Flu continues to be very prevalent in the US, but the first wave of the season – which swept through the country weeks earlier than usual – appears to have peaked.

The weeks after the year-end holidays brought sustained high levels of transmission and hospitalization, but flu activity doesn’t seem to have spiked as many public health experts cautioned.

Still, even after weeks of improvement, data published Friday by the US Centers for Disease Control and Prevention shows that more than 12,400 people were admitted to the hospital for flu in the first week of the new year, and nearly 9% of lab tests were positive for flu.

About 4% of everyone who visited a health care provider last week had respiratory virus symptoms, including fever plus a cough or sore throat, which is nearly twice as high as the national baseline.

Flu is notoriously unpredictable, and a season can bring multiple peaks of activity.

“It’s pretty clear that there was a peak of activity, but that doesn’t mean we won’t have another one,” Lynnette Brammer, lead of the CDC’s domestic influenza surveillance team, said last week. “Things could turn around and go back up.”
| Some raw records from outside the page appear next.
-- ==== Sys2Proof/Tests/Slice0.lean ====
section
/-! SUPPORT. The model's own tests: for every statement that has hypotheses, a state and operands that meet them, clause by clause,
and single steps. -/

namespace Sys2Proof.Tests
open Sys2Proof Sys2Proof.Machine Sys2Proof.Machine.Obj Sys2Proof.Safety

set_option Elab.async false

/-- An empty queue idles. -/
theorem test_idle : step State.reset = .next State.reset := rfl

/-- No row gives bits. -/
theorem test_no_table_word : State.reset.withFetchWord 16 5 = State.reset := rfl

/-- Every command is well formed. -/
theorem test_wellFormed : (Instr.stepChange 9 2).wellFormed = true := by decide

/-- The state after reset, with every island on. -/
def r0 : State := { State.reset with dict := [(SS_COUNT, 1), (SS_GUAR_SUM, 10000)] }
/-- The firmware on its own account. -/
def fw : By := ⟨0xFFFF, 1⟩
/-- Section 2 runs on axis 1, in step 0. -/
def running : State := ((r0.set (S_AXIS 2) 1).set (S_STATE 2) 2).set (S_STEP 2) 0
/-- The same with a change of its record. -/
def runSec (f : Sec → Sec) : State := running.modSec 2 f
/-- Gates of half-bridge 6 (section 2, phase U) ready. -/
def ready6 (s : State) : State := (s.modHb 6 (fun h => { h with enA := true, enB := true, hi := { h.hi with st := .holdOff }, lo := { h.lo with st := .holdOff } }))
/-- A requester with session 1. -/
def by1 : By := ⟨1, 2⟩
/-- Session 1 with every role is open on port 0, with tokens. -/
def ses (f : Session → Session) (s : State) : State := { s with sessions := [f (Session.fresh 1 0 (some 0) 31 0 1000 0)] }
/-- Session 1 on port p. -/
def sesOn (p : Nat) (f : Session → Session) (s : State) : State := ses (fun n => f { n with port := p }) s
/-- Both channels change axis 1. -/
def safe (f : ChAx → ChAx) : State := chans.foldl (fun s c => s.modCax c 1 f) running
/-- Values of the safety configuration that both channels have loaded. -/
def inf (vs : List (Nat × Int)) (s : State) : State := chans.foldl (fun s c => s.modChan c (fun x => { x with conf := (x.conf.filter (fun p => !(vs.map Prod.fst).contains p.1)) ++ vs })) s
/-- At instant 0. -/
def T1 (s : State) : State := { s with now := 0, tbOff := 0 }

/-- Axis 1 in stage st of a sensorless start, with sections 2 and 3. -/
def staged (st : Int) : State := (((running.set (A_START_MODE 1) 1).set (A_START_STAGE 1) st).set (S_AXIS 3) 1)
/-- Two qualified members of axis 1 with a fresh comparator event. -/
def members : State := [2,3].foldl (fun s (x : Fin 6) => (s.set (S_FUS_STATE x) 2).modSec x (fun c => { c with bemf := { c.bemf with ev1 := some (6000, 9000), ev2 := some (0, 5000) } })) ({ staged 0 with now := 10000 })
/-- Axis 1 on a cascade, hosted here, with the estimates of two devices. -/
def casc1 : State := (((staged 5).modNaz (fun n => { n with starts := [100] })).set (A_CASCADE_AXIS 1) 1).modAx 1 (fun c => { c with devs := [⟨7, 9000, 50, 2, 3, 100, true, 1, 6, 0, 0, 0, 0, false⟩, ⟨8, 9100, 60, 1, 2, 100, true, 1, 0, 0, 0, 0, 0, false⟩] })

/-- Slot 3 enabled, with a bank and a record. -/
def slotted (bank : List (Nat × Int)) (f : Slot → Slot) : State :=
  (r0.set (K_ENABLE 3) 1).modSlot 3 (fun c => f { c with active := bank.foldl (fun b v => bankPut b v.1 v.2) c.active })
/-- A run of slot 3 in flight. -/
def run3 (bank : List (Nat × Int)) : State :=
  slotted bank (fun c => { c with runs := [⟨0, 0, bankPut (bankPut (bankPut (r0.slot 3).active 3 5) 0x11 (-100)) 0x12 1000, 7, none, none, 0, false, none⟩] })
/-- Physical lane 6 in state v, with a rotation. -/
def rotating (v : Int) (r : Option Rotation) : State :=
  let s := ((List.range 6).foldl (fun (s : State) (i : Nat) => (s.set (K_LANE_STATE i) 0).set (K_LANE_MAP i) i) r0).set (K_LANE_STATE 6) v
  { s with lanes := { s.lanes with rot := r } }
Flu vaccination rates remain far below ideal levels, and hospitals remain very full, leaving the US vulnerable as respiratory virus season drags on.

“It’s certainly something we’re gonna watch really carefully. We’re just going to have to keep an eye on all the data, see what viruses are circulating and who’s getting sick, and what sort of impact that’s having,” Brammer said.

“And I want to remind people that if they haven’t yet gotten vaccinated, please do so. It’s not too late.”

As of December 31, about 171 million doses of flu vaccine have been distributed in the US – enough to cover only about half of the population. Just 40% of adults had gotten their shot by the end of November, and just 48% of children had gotten their shot by the end of December, according to CDC data.

Through January 7, the CDC estimates that there have been 24 million illnesses, 260,000 hospitalizations and 16,000 deaths from flu this season.

Although this season did hit earlier than usual, outcomes are within an expected range – at least so far.

“It’s not an unusually high influenza season. It’s sort of falling in with the mid- to higher range, but it’s within the limits of what we normally expect to see during a regular flu season, unfortunately,” Brammer said. “So basically, this is looking like a typical flu season, except in terms of the timing. It was just a little bit earlier than normal.”

Overall, flu and other respiratory virus activity remains “high” or “very high” in about half of states, according to the new CDC data, and the US continues to contend with multiple respiratory viruses that are circulating at high levels.

RSV activity has also peaked in the US, reaching a season high in mid-November. But even after a sharp decrease in trends over the past month and a half, weekly hospitalization rates for RSV remain higher than the peaks for most recent seasons.

RSV is particularly dangerous for children, and at least 13 out of every 100,000 children younger than 5 were hospitalized for RSV in the last week of the year, bringing the cumulative hospitalization rate this season up to 5 out of every 1,000 children in this age group.

Meanwhile, Covid-19 activity has been trending up for the past few months.

Hospitalizations have been on the rise since November and have surpassed the most recent peak from this summer, before the updated booster shot was available, federal data shows.

Case reporting has become more irregular over the course of the pandemic, but wastewater monitoring data from Biobot Analytics suggests that Covid-19 activity is higher than it was during the Delta surge, too.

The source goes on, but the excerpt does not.